:: TASK STATEMENT ::
Pull every line with "symm" from the data.

Collected data:

theorem Scheme.PuncturedBy.exec_eq {s : State} {dist : Nat} (hes : s.mem.es.len = 464)
    (hheader : matchSoft tCs (unmapFlags 4 s.softE) = (scheme.num - 1, dist)) : exec .pdtchDec s =
      ((s.packetStart scheme dist).decodeCoded Config.inst scheme mask (softCoded .x4 s.softE)).finish := by
  rcases hx with ⟨rfl, rfl⟩ | ⟨rfl, rfl⟩
  · exact exec_pdtchDec hes hheader
  · exact exec_pdtchDec hes hheader

/-- The stages of scheme 2 or 3 on any coded soft bits. -/
theorem State.decodeCoded_checked (P : Params) {s₀ s : State} (hpdu : s.mem.pdu = s₀.mem.pdu)
    (cs : List SBit) : ∃ t u, (s.decodeCoded P scheme mask cs).finish = .next t ∧
    t.softC = depunct mask cs ∧ Decoded P xcchCode (depunct mask cs) (scheme.np + 19) u t.res ∧
    State.PacketChecked s₀ ((s.setSoftC (depunct mask cs)).trellis P xcchCode (depunct mask cs)
      (scheme.np + 19)) t scheme u := by
  have hlen : (convDecP P xcchCode (depunct mask cs) (scheme.np + 19)).length = scheme.np + 19 :=
    convDecP_length P xcchCode _ _
  obtain ⟨t, hfinish, hchecked⟩ := State.finishPacket_checked (s₀ := s₀)
    (s := (s.setSoftC (depunct mask cs)).trellis P xcchCode (depunct mask cs) (scheme.np + 19)) hpdu
    hx.ne_cs1 (u := convDecP P xcchCode (depunct mask cs) (scheme.np + 19)) (by rw [hlen, hx.offset]; omega)
  have hwd : scheme.offset + 3 = 6 := by rw [hx.offset]
  refine ⟨t, _, by rw [← hfinish, hwd]; rfl, hchecked.softC_eq.trans (State.setSoftC_softC s _),
    ⟨rfl, ?_, ?_⟩, hchecked⟩
  · rw [hchecked.res_eq]
    rfl
  · rw [hchecked.res_eq]
    rfl

/-- Scheme 2 or 3 on any input. -/
theorem pdtchDec_punctured {s : State} {dist : Nat} (hes : s.mem.es.len = 464)
    (hheader : matchSoft tCs (unmapFlags 4 s.softE) = (scheme.num - 1, dist)) :
    ∃ t u, exec .pdtchDec s = .next t ∧ State.PacketBlock s t scheme dist ∧
    t.softC = depunct mask (softCoded .x4 s.softE) ∧
    Decoded Config.inst xcchCode (depunct mask (softCoded .x4 s.softE)) (scheme.np + 19) u t.res ∧
    PacketFinished s t scheme u := by
  obtain ⟨t, u, hfinish, hc, hdecoded, hchecked⟩ := State.decodeCoded_checked hx Config.inst (s₀ := s)
    (s := s.packetStart scheme dist) rfl (softCoded .x4 s.softE)
  refine ⟨t, u, (hx.exec_eq hes hheader).trans hfinish, State.packetBlock_of hheader
    (hchecked.softI_eq.trans (State.setSoftC_trellis_softI ..))
    (hchecked.softH_eq.trans (State.setSoftC_trellis_softH ..)) hchecked.res_eq ?_, hc, hdecoded,
    hchecked.finished⟩
  exact hchecked.decodesTo _ (((s.packetStart_decodesTo scheme dist).setSoftC _).trellis _ _ _ _)

end Punctured

/-! ### Scheme 4 -/

/-- The stages of scheme 4 on any coded soft bits: nothing is decoded. -/
theorem State.decodePlain_checked {s₀ s : State} (hpdu : s.mem.pdu = s₀.mem.pdu) {cs : List SBit}
    (hcs : 12 ≤ cs.length) : ∃ t, (s.decodePlain cs).finish = .next t ∧ State.PacketChecked s₀
      ((s.setU (cs.map SBit.hard)).setErrors 0 (convNbits cs)) t .cs4 (cs.map SBit.hard) :=
  State.finishPacket_checked (s := (s.setU (cs.map SBit.hard)).setErrors 0 (convNbits cs))
    (scheme := .cs4) hpdu (by decide) (by rw [List.length_map]; exact hcs)

/-- Scheme 4 on any input. -/
theorem pdtchDec_plain {s : State} {dist : Nat} (hes : s.mem.es.len = 464)
    (hheader : matchSoft tCs (unmapFlags 4 s.softE) = (Scheme.cs4.num - 1, dist)) :
    ∃ t, exec .pdtchDec s = .next t ∧ State.PacketBlock s t .cs4 dist ∧
    t.softC = softCoded .x4 s.softE ∧ t.res.nerr = 0 ∧
    t.res.nbits = BitVec.ofNat 16 (convNbits (softCoded .x4 s.softE)) ∧
    PacketFinished s t .cs4 ((softCoded .x4 s.softE).map SBit.hard) := by
  have hlen : (softCoded .x4 s.softE).length = 456 := deinterleave_length _ _
  obtain ⟨t, hfinish, hchecked⟩ := State.decodePlain_checked (s₀ := s) (s := s.packetStart .cs4 dist)
    rfl (cs := softCoded .x4 s.softE) (by omega)
  refine ⟨t, (exec_pdtchDec hes hheader).trans hfinish, State.packetBlock_of hheader hchecked.softI_eq
    hchecked.softH_eq hchecked.res_eq ?_, hchecked.softC_eq.trans (s.packetStart_softC .cs4 dist), ?_, ?_,
    hchecked.finished⟩
  · exact hchecked.decodesTo _ (((s.packetStart_decodesTo .cs4 dist).setU _).setRes _)
  · rw [hchecked.res_eq]
    rfl
  · rw [hchecked.res_eq]
    rfl

/-! ### Any block -/

/-- What the stages of each scheme leave (R210). -/
structure State.PacketStages (s t : State) (scheme : Scheme) (cs : List SBit) : Prop where
  scheme1 : scheme = .cs1 → t.softC = cs ∧ ControlDecoded Config.inst s t cs ∧
    t.res.usf = if t.stat = Stat.ok then usfOf t.pdu else 0
  depunctured : ∀ {mask : Mask}, scheme.PuncturedBy mask → t.softC = depunct mask cs
  decoded : scheme = .cs2 ∨ scheme = .cs3 → ∃ u,
    Decoded Config.inst xcchCode t.softC (scheme.np + 19) u t.res ∧ PacketFinished s t scheme u
  plain : scheme = .cs4 → t.softC = cs ∧ t.res.nerr = 0 ∧
    t.res.nbits = BitVec.ofNat 16 (cs.countP fun x => decide (x.toInt ≠ 0)) ∧
    PacketFinished s t scheme (cs.map SBit.hard)

theorem Scheme.PuncturedBy.mask_unique {scheme : Scheme} {mask mask' : Mask}
    (h : scheme.PuncturedBy mask) (h' : scheme.PuncturedBy mask') : mask = mask' := by
  rcases h with ⟨rfl, rfl⟩ | ⟨rfl, rfl⟩ <;> rcases h' with ⟨hx, rfl⟩ | ⟨hx, rfl⟩
  · rfl
  · cases hx
  · cases hx
  · rfl

/-- Any 464 soft bits. -/
theorem pdtchDec_any {s : State} {scheme : Scheme} {dist : Nat} (hes : s.mem.es.len = 464)
    (hheader : matchSoft tCs (unmapFlags 4 s.softE) = (scheme.num - 1, dist)) :
    ∃ t, exec .pdtchDec s = .next t ∧ State.PacketBlock s t scheme dist ∧
      State.PacketStages s t scheme (softCoded .x4 s.softE) := by
  have hpunctured {mask : Mask} (hx : scheme.PuncturedBy mask) :
      ∃ t, exec .pdtchDec s = .next t ∧ State.PacketBlock s t scheme dist ∧
        State.PacketStages s t scheme (softCoded .x4 s.softE) := by
    obtain ⟨t, u, hexec, hblock, hc, hdecoded, hfinished⟩ := pdtchDec_punctured hx hes hheader
    refine ⟨t, hexec, hblock, fun h1 => absurd h1 hx.ne_cs1, fun hx' => hx.mask_unique hx' ▸ hc,
      fun _ => ⟨u, hc ▸ hdecoded, hfinished⟩, fun h4 => ?_⟩
    subst h4
    rcases hx with ⟨h, -⟩ | ⟨h, -⟩ <;> cases h
  cases scheme with
  | cs1 =>
    obtain ⟨t, hexec, hblock, hstages⟩ := pdtchDec_scheme1 hes hheader
    exact ⟨t, hexec, hblock, fun _ => hstages, fun hx => absurd rfl hx.ne_cs1, by simp, nofun⟩
  | cs2 => exact hpunctured (.inl ⟨rfl, rfl⟩)
  | cs3 => exact hpunctured (.inr ⟨rfl, rfl⟩)
  | cs4 =>
    obtain ⟨t, hexec, hblock, hstages⟩ := pdtchDec_plain hes hheader
    refine ⟨t, hexec, hblock, nofun, fun hx => ?_, by simp, fun _ => hstages⟩
    rcases hx with ⟨h, -⟩ | ⟨h, -⟩ <;> cases h

/-! ### Clean blocks (R212) -/

theorem packetBits_length (scheme : Scheme) (pdu : List Byte) :
    (packetBits scheme pdu).length = scheme.np := unpackLsb_length _ _

/-- The first three payload bits are the flag (R202). -/
theorem packetBits_flag (scheme : Scheme) (pdu : List Byte) {k : Nat} (hk : k < 3) :
    (packetBits scheme pdu)[k]? = some ((usfOf pdu).getLsbD k) := by
  have hnp : k < scheme.np := by cases scheme <;> simp only [Scheme.np] <;> omega
  refine (unpackBits_getElem? .lsb pdu hnp).trans ?_
  simp only [bitAt, usfOf, Nat.div_eq_of_lt (by omega : k < 8), Nat.mod_eq_of_lt (by omega : k < 8)]
  simp [hk]

/-- The information that schemes 2 to 4 send: the word without its tail. -/
def packetInfo (scheme : Scheme) (pdu : List Byte) : List UBit :=
  scheme.flagTable.getD (usfOf pdu).toNat [] ++ (packetBits scheme pdu).drop 3 ++
    crcGen .crc16 (packetBits scheme pdu)

theorem packetWord_eq (scheme : Scheme) (pdu : List Byte) :
    packetWord scheme pdu = packetInfo scheme pdu ++ List.replicate scheme.tail false := rfl

section Info

variable {scheme : Scheme} (hx : scheme ≠ .cs1) (pdu : List Byte)

include hx

theorem packetInfo_length : (packetInfo scheme pdu).length = scheme.offset + scheme.np + 16 := by
  have hnp : 3 ≤ scheme.np := by cases scheme <;> decide
  simp only [packetInfo, List.length_append, List.length_drop, packetBits_length,
    Scheme.flagPattern_length hx, crcGen_length, crcWidth]
  omega

/-- Behind the flag pattern the payload stands at its offset. -/
theorem packetInfo_getElem? {k : Nat} (hk : 3 ≤ k) : (packetInfo scheme pdu)[scheme.offset + k]? =
    (packetBits scheme pdu ++ crcGen .crc16 (packetBits scheme pdu))[k]? := by
  have hflag := Scheme.flagPattern_length hx (usfOf pdu)
  have hplain : ((packetBits scheme pdu).take 3).length = 3 := by
    rw [List.length_take, packetBits_length]
    cases scheme <;> rfl
  have hsplit : packetBits scheme pdu ++ crcGen .crc16 (packetBits scheme pdu) =
      (packetBits scheme pdu).take 3 ++
        ((packetBits scheme pdu).drop 3 ++ crcGen .crc16 (packetBits scheme pdu)) := by
    rw [← List.append_assoc, List.take_append_drop]
  have hskip {x y z : List UBit} (hxlen : x.length = scheme.offset + 3) (hylen : y.length = 3) :
      (x ++ z)[scheme.offset + k]? = (y ++ z)[k]? := by
    rw [List.getElem?_append_right (by omega), List.getElem?_append_right (by omega), hxlen, hylen,
      Nat.add_sub_add_left]
  rw [hsplit, packetInfo, List.append_assoc]
  exact hskip hflag hplain

/-- The restored word behind the offset: payload and parity. -/
theorem PacketFinished.drop_offset {s t : State} (h : PacketFinished s t scheme (packetInfo scheme pdu))
    (husf : t.res.usf = usfOf pdu) : t.u.drop scheme.offset =
      packetBits scheme pdu ++ crcGen .crc16 (packetBits scheme pdu) := by
  refine List.ext_getElem? fun k => ?_
  rw [List.getElem?_drop, h.restored, husf]
  have hnp : 3 ≤ scheme.np := by cases scheme <;> decide
  by_cases hk : k < 3
  · rw [if_pos (by omega), Nat.add_sub_cancel_left,
      List.getElem?_append_left (by rw [packetBits_length]; omega), packetBits_flag scheme pdu hk]
  · rw [if_neg (by omega), packetInfo_getElem? hx pdu (by omega)]

theorem PacketFinished.flag_eq {s t : State} (h : PacketFinished s t scheme (packetInfo scheme pdu)) :
    t.res.usf = usfOf pdu := by
  obtain ⟨dist, hnearest⟩ := h.flag
  have hrow := Scheme.flagTable_getElem? hx (usfOf pdu)
  have htake : (packetInfo scheme pdu).take (scheme.offset + 3) =
      scheme.flagTable.getD (usfOf pdu).toNat [] := by
    rw [packetInfo, List.append_assoc, List.take_left' (Scheme.flagPattern_length hx _)]
  rw [htake] at hnearest
  have hzero := hnearest.eq_of_row scheme.flagTable_nodup hrow ((hardDist_eq_zero_iff rfl).2 rfl)
    fun p hp hp0 => (hardDist_eq_zero_iff ((Scheme.flagTable_entry_length hx p hp).trans
      (Scheme.flagPattern_length hx _).symm)).1 hp0
  exact BitVec.eq_of_toNat_eq (congrArg Prod.fst hzero)

/-- Where the info word is that of a PDU, flag and payload come back. -/
theorem PacketFinished.of_info {s t : State} (h : PacketFinished s t scheme (packetInfo scheme pdu)) :
    t.res.usf = usfOf pdu ∧ t.stat = Stat.ok ∧ t.pdu = packLsb (packetBits scheme pdu) := by
  have husf := h.flag_eq hx pdu
  have hdrop := h.drop_offset hx pdu husf
  have hbits := packetBits_length scheme pdu
  have hpar : t.par = crcGen .crc16 (packetBits scheme pdu) := by
    rw [h.parity, ← List.drop_drop, hdrop, List.drop_left' hbits]
    exact List.take_of_length_le (crcGen_length .crc16 _).le
  have hverdict := h.verdict
  rw [hpar, hdrop, List.take_left' hbits] at hverdict
  exact ⟨husf, hverdict.good ((crcChk_eq_true_iff _ _ _).2 rfl)⟩

end Info

section Clean

variable {scheme : Scheme} {pdu : List Byte} {s : State}
  (hs : s.softE = softAll (blockBursts .x4 (packetCoded scheme pdu) scheme.header))

include hs

theorem packet_clean_length : s.mem.es.len = 464 := by
  rw [softE_len_of_eq hs, softAll_length, blockBursts_length]
  rfl

theorem packet_clean_header : matchSoft tCs (unmapFlags 4 s.softE) = (scheme.num - 1, 0) := by
  have hflags : unmapFlags 4 s.softE = softAll scheme.header := by
    rw [hs]
    exact unmapFlags_clean .x4 _ (Scheme.header_length scheme)
  rw [hflags]
  exact matchSoft_row (w := 8) (by decide) (by decide) scheme.header_getElem?

theorem packet_clean_coded (hc : (packetCoded scheme pdu).length = 456) :
    softCoded .x4 s.softE = softAll (packetCoded scheme pdu) := by
  rw [hs, softCoded_clean .x4 hc]

/-- What R212 says of a clean block, the frame aside. -/
structure State.PacketRecovered (s t : State) (scheme : Scheme) (pdu : List Byte) : Prop where
  exec_eq : exec .pdtchDec s = .next t
  block : State.PacketBlock s t scheme 0
  stat : t.stat = Stat.ok
  bytes : t.pdu = packLsb (packetBits scheme pdu)
  nerr : t.res.nerr = 0
  nbits : t.res.nbits = 456
  usf : t.res.usf = usfOf pdu

end Clean

theorem pdtchDec_clean_scheme1 {pdu : List Byte} {s : State} (hpdu : pdu.length = 23)
    (hs : s.softE = softAll (blockBursts .x4 (packetCoded .cs1 pdu) Scheme.cs1.header)) :
    ∃ t, State.PacketRecovered s t .cs1 pdu := by
  obtain ⟨t, hexec, hblock, -, hdecoded, husf⟩ :=
    pdtchDec_scheme1 (packet_clean_length hs) (packet_clean_header hs)
  rw [packet_clean_coded hs (controlCoded_length pdu)] at hdecoded
  obtain ⟨-, hstat, hpdu', -, hnerr, hnbits⟩ := ControlDecoded.of_clean hdecoded hpdu
  have hbytes : packLsb (packetBits .cs1 pdu) = pdu := packBits_unpackBits_whole .lsb (by rw [hpdu]; rfl)
  rw [if_pos hstat, hpdu'] at husf
  exact ⟨t, hexec, hblock, hstat, hpdu'.trans hbytes.symm, hnerr, hnbits, husf⟩

section PuncturedClean

variable {scheme : Scheme} {mask : Mask} (hx : scheme.PuncturedBy mask)

include hx

theorem Scheme.PuncturedBy.decodeLenOk_eq : decodeLenOk xcchCode mask.full (scheme.np + 19) = true := by
  have hfull := hx.full
  exact (xcch_decodeLenOk_iff _ _).2 (by omega)

/-- The four zeros of the tail end every candidate (R125). -/
theorem Scheme.PuncturedBy.candidateWord_eq {u : List UBit} (hu : u.length = scheme.np + 19) :
    candidateWord xcchCode mask.full u = convEnc xcchCode (u ++ List.replicate 4 false) := by
  have htail : mask.full / xcchCode.n - u.length = 4 := by
    rw [hx.full, hu, show xcchCode.n = 2 from rfl]
    omega
  show convEnc xcchCode (u ++ List.replicate _ false) = _
  rw [htail]

theorem Scheme.PuncturedBy.info_length (pdu : List Byte) :
    (packetInfo scheme pdu).length = scheme.np + 19 := by
  rw [packetInfo_length hx.ne_cs1, hx.offset]
  omega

:: RESPONSE BELOW ::
      (Scheme.flagPattern_length hx _).symm)).1 hp0
  exact ⟨t, hexec, hblock, hstat, hpdu'.trans hbytes.symm, hnerr, hnbits, husf⟩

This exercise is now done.